Artinya, jika para mahasiswa memprioritaskan kepentingan dan keuntungan pribadi maka konsep Pendidikan sebagai alat memanusiakan manusia tidak berlaku lagi serta hakikat mahasiswa atau manusia sebagai makhluk sosial telah beralih menjadi makhluk individu maka apakah masih pantas mahasiswa disebut sebagai aset bangsa?
Alangkah lebih elegannya Pendidikan hari ini jika lebih diorientasikan ke arah humaniora dan sosial sebagai bentuk respon yang solutif atas kondisi kehidupan masyarakat hari ini yang mana rasa persatuan dan kesatuan dalam bingkai Bhinneka Tunggal Ika kerapkali mengalami guncangan dan di tengah kondisi seperti itu seharusnya mahasiswa sebagai pengontrol sosial berdiri di garda terdepan untuk menyelesaikan hal-hal yang dapat mengganggu keberlangsungan tatanan di negeri ini.
Akhir-akhir ini, di negeri kita tengah dilanda beberapa fenomena yang mnciderai nilai-nilai humaniora, sebut saja pelanggaran HAM, pelecehan seksual di berbagai daerah serta tindakan-tindakan pengambil-alihan ruang hidup yang dialami masyarakat khususnya masyarakat adat.
Fenomena dan konflik-konflik seperti itu menuntut kesadaran individu untuk turut andil memberikan solusi dan siapa yang memiliki peran di sini? Salah satunya adalah mahasiswa.
Seperti kita tahu bersama bahwa salah satu poin dalam Tri Dharma Perguruan Tinggi yakni pengabdian kepada masyarakat.
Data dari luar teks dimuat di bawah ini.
-- ==== Sys2Proof/Machine/KvOps.lean ====
section
/-! DEFINITION. What the data commands share (chapters 07, 08, 10, 16): storing a value and making a record current,
reading under a stamp, PRIOR records (R202), listing, scanning, sealed streams with their chains and receipts, and
watches. -/

namespace Sys2Proof.Machine

open Sys2Proof

/-! ## Writing one key -/

/-- The record a state-dependent write is decided against: the current one, or in a STAMPED namespace the greatest
below the write's own pair (R181). -/
def Ns.seenBy (n : Ns) (key : Bytes) (stamp session : Nat) : Option Rec :=
  if n.stamped then
    match (n.recs key).find? fun r => pairLt (r.stamp, r.session) (stamp, session) with
    | some r => if r.deleted then none else some r
    | none => none
  else n.current key

/-- The key's records after a write of a record, and the locators that the write releases. -/
def Ns.withRec (n : Ns) (key : Bytes) (r : Rec) : List Rec × List Loc :=
  if n.stamped then (insRec r (n.recs key), [])
  else (if r.deleted then [] else [r], (n.recs key).map fun x => x.loc)

/-- Make a key's records those given and release what they replace. -/
def State.putRecs (s : State) (n : Ns) (key : Bytes) (recs : List Rec) (gone : List Loc) (direct : Bool) :
    Except Nat Unit × State :=
  match s.setRecs n key recs direct with
  | (.error e, s) => (.error e, s)
  | (.ok _, s) => (.ok (), (gone.foldl State.freeLoc s).dropPriors n.nsid)

/-- Store a value under the pair of its write (steps 4 to 7 of Table 01-5): inline up to 256 bytes, else an extent. -/
def State.storeKey (s : State) (nsid : Nat) (key value : Bytes) (asn stamp session : Nat) (direct : Bool) :
    Except Nat Unit × State :=
  match s.ns? nsid with
  | none => (.error stNsUnknown, s)
  | some n =>
    match s.nonceStatus 3, s.slotKey 3 with
    | some e, _ => (.error e, s)
    | none, none => (.error stSlotEmpty, s)
    | none, some _ =>
      let put := fun (s : State) (l : Loc) =>
        let p := n.withRec key ⟨stamp, session, false, l⟩
        s.putRecs n key p.1 p.2 direct
      if value.length ≤ 256 then put s (.inline value)
      else
        let i := s.freshExtents 1
        let leaf := match s.leafOf nsid key with
          | some l => l.index
          | none => 0
        match s.makeExtent n i leaf key value asn stamp session with
        | (.error e, s) => (.error e, s)
        | (.ok _, s) => put s (.extent i)

/-- Remove a key: no record in an ARRIVAL namespace, a DELETED record in a STAMPED one. -/
def State.removeKey (s : State) (nsid : Nat) (key : Bytes) (stamp session : Nat) : Except Nat Unit × State :=
  match s.ns? nsid with
  | none => (.error stNsUnknown, s)
  | some n =>
    match s.nonceStatus 3 with
    | some e => (.error e, s)
    | none =>
      let p := n.withRec key ⟨stamp, session, true, .inline []⟩
      s.putRecs n key p.1 p.2 false

/-- The SHA-256 of a chunk is not its key (R397). -/
def badDigest (n : Ns) (key value : Bytes) : Bool := n.kind == .distribution && sha256 value != key

/-- The effective tier policy of an extent (R208, R223). -/
def State.policy (s : State) (e : Extent) : Nat :=
  if e.tier ≠ 0 then e.tier
  else
    match s.ns? e.nsid with
    | some n => n.tier
    | none => 0

/-- Units programmed in the STREAM stream for a command that has not stored them, one after another, until one finds no block
free: how many were. No map names them yet (R265). -/
def earlyUnits (cold : Bool) : List Nat → Flash → Flash × Nat
  | [], f => (f, 0)
  | l :: ls, f =>
    match f.put .stream .value l false cold with
    | some (f, e) =>
      let r := earlyUnits cold ls { f with staged := f.staged ++ [e] }
      (r.1, r.2 + 1)
    | none => (f, 0)

/-- The units of a long value stored: those that have streamed are mapped where they lie, the others are programmed in the
STREAM stream, and pads fill the wordline groups begun (R265). -/
def streamUnits (cold : Bool) : List Nat → Flash → Flash
  | [], f => f.padStream .stream
  | l :: ls, f =>
    match f.staged.find? fun e => e.lmu == l with
    | some e => streamUnits cold ls ({ f with staged := dropWhere (fun x => x.lmu == l) f.staged }.mapTo e)
    | none => streamUnits cold ls (f.write .stream .value l false cold).1

/-- What has streamed of a command's operand: its run of map units, and how many are programmed. -/
def State.earlyOf (s : State) (t : TagId) : List Nat × Nat :=
  ((s.kv.early.find? fun e => e.1 == t).map fun e => e.2).getD ([], 0)

/-- The units that the whole segments in the first `got` of the `total` bytes of an operand fill are programmed, in the run
that the whole value will take, unless the value is to stream to disk (Table 08-10) or the device is read-only. -/
def State.streamEarly (s : State) (t : TagId) (nsid klen got total : Nat) : State :=
  match s.ns? nsid with
  | none => s
  | some n =>
    let old := s.earlyOf t
    let run := if old.1.isEmpty then s.freshLmus (unitsFor (storedLen klen total)) else old.1
    let want := storedLen klen (got / 1048576 * 1048576) / 16384 - old.2
    if n.kind ≠ .mutable_ ∨ n.tier = 4 ∨ s.flash.readOnly ∨ !s.flash.mounted ∨ got < 1048576 ∨ want = 0 then s
    else
      let r := earlyUnits (s.coldNs nsid) ((run.drop old.2).take want) s.flash
      ({ s with flash := r.1, kv := { s.kv with early := putWhere (fun e => e.1 == t) (t, run, old.2 + r.2) s.kv.early } }).countUnits
        s.flash r.2

/-- An extent above 4 MiB goes to media as it is written (step 5 of Table 01-5, Table 11-3): to the STREAM band for a
`PUT` under DISK_STREAM while the disk accepts writes, else to the STREAM stream, after the units that have streamed
already (R161). -/
def State.streamExtent (s : State) (t : TagId) (i : Nat) (toDisk : Bool) : State :=
  match s.ext? i with
  | none => s
  | some e =>
    if 4194304 < e.vlen ∧ e.buffered then
      match if toDisk && s.policy e == 4 then s.diskWrite true e.media e.sectors else none with
      | some (band, d, s) => s.setExt { e with buffered := false, disk := true, band := band, sector := d, lmus := [] }
      | none =>
        let old := s.earlyOf t
        let lmus := if old.1.length < e.lmus.length then e.lmus else old.1.take e.lmus.length
        let left := if old.1.length < e.lmus.length then lmus else lmus.drop old.2
        let f := streamUnits (s.coldNs e.nsid) lmus s.flash
        let rest := old.1.filter fun l => !lmus.contains l
        let s := { s with kv := { s.kv with early := s.kv.early.filter fun x => x.1 != t } }
        let written := lmus.all fun l => f.map.any fun x => x.lmu == l
        ({ s with flash := if rest.isEmpty then f else f.unstage rest }.setExt
          { e with buffered := !written, lmus := lmus }).countUnits s.flash left.length
    else s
Dalam kasus seperti di atas, mahasiswa dituntut terjun ke dalam kehidupan bermasyarakat untuk melakukan advokasi ataupun riset sebagai proses penyelesaian problematika di tengah masyarakat.
Di dalam persoalan kebangsaan, mahasiswa harus memiliki keberanian dalam proses penegakan konstitusi yang menjadi dasar atau ideologi negara yakni UUD 1945 dan Pancasila.
Kedua pedoman kenegaraan itu harus diaplikasikan sesuai apa yang terkandung di dalamnya.
Kasus-kasus seperti di atas jika tidak ditindaklanjuti dengan seksama maka itu akan memicu tindakan-tindakan yang tidak sesuai dengan lajur konstitusi, tentunya hukum yang ada dalam konstitusi menjadi sebuah kewajiban yang harus dijalankan.
Pendidikan sebagai wadah pengembangan ilmu pengetahuan dalam mengolah potensi individu yang bernaung di dalamnya untuk melahirkan karakter serta kesadaran untuk mencerdaskan kehidupan bangsa dan jika itu dialihkan untuk kepentingan industri maka apa yang akan terjadi?
Mahasiswa akan jauh atau bahkan menutup mata atas kondisi kehidupan masyarakat, mahasiswa akan menjadi makhluk individu yang senantiasa hanya akan memikirkan kepentingan pribadinya, mahasiswa akan menjadi manusia yang individualistik.
Said Nursi, seorang cendekiawan muslim dari Turki, pernah mengatakan bahwa salah satu virus yang merugikan atau mematikan umat manusia yakni meningkatnya individualisme.
Industri tanpa Humaniora dan Sosial adalah kebobrokan, Humaniora dan Sosial tanpa Industri adalah kebijaksanaan.
Penulis: Askar Nur, (Mahasiswa jurusan Bahasa & Sastra Inggris Fakultas Adab & Humaniora UIN Alauddin Makassar).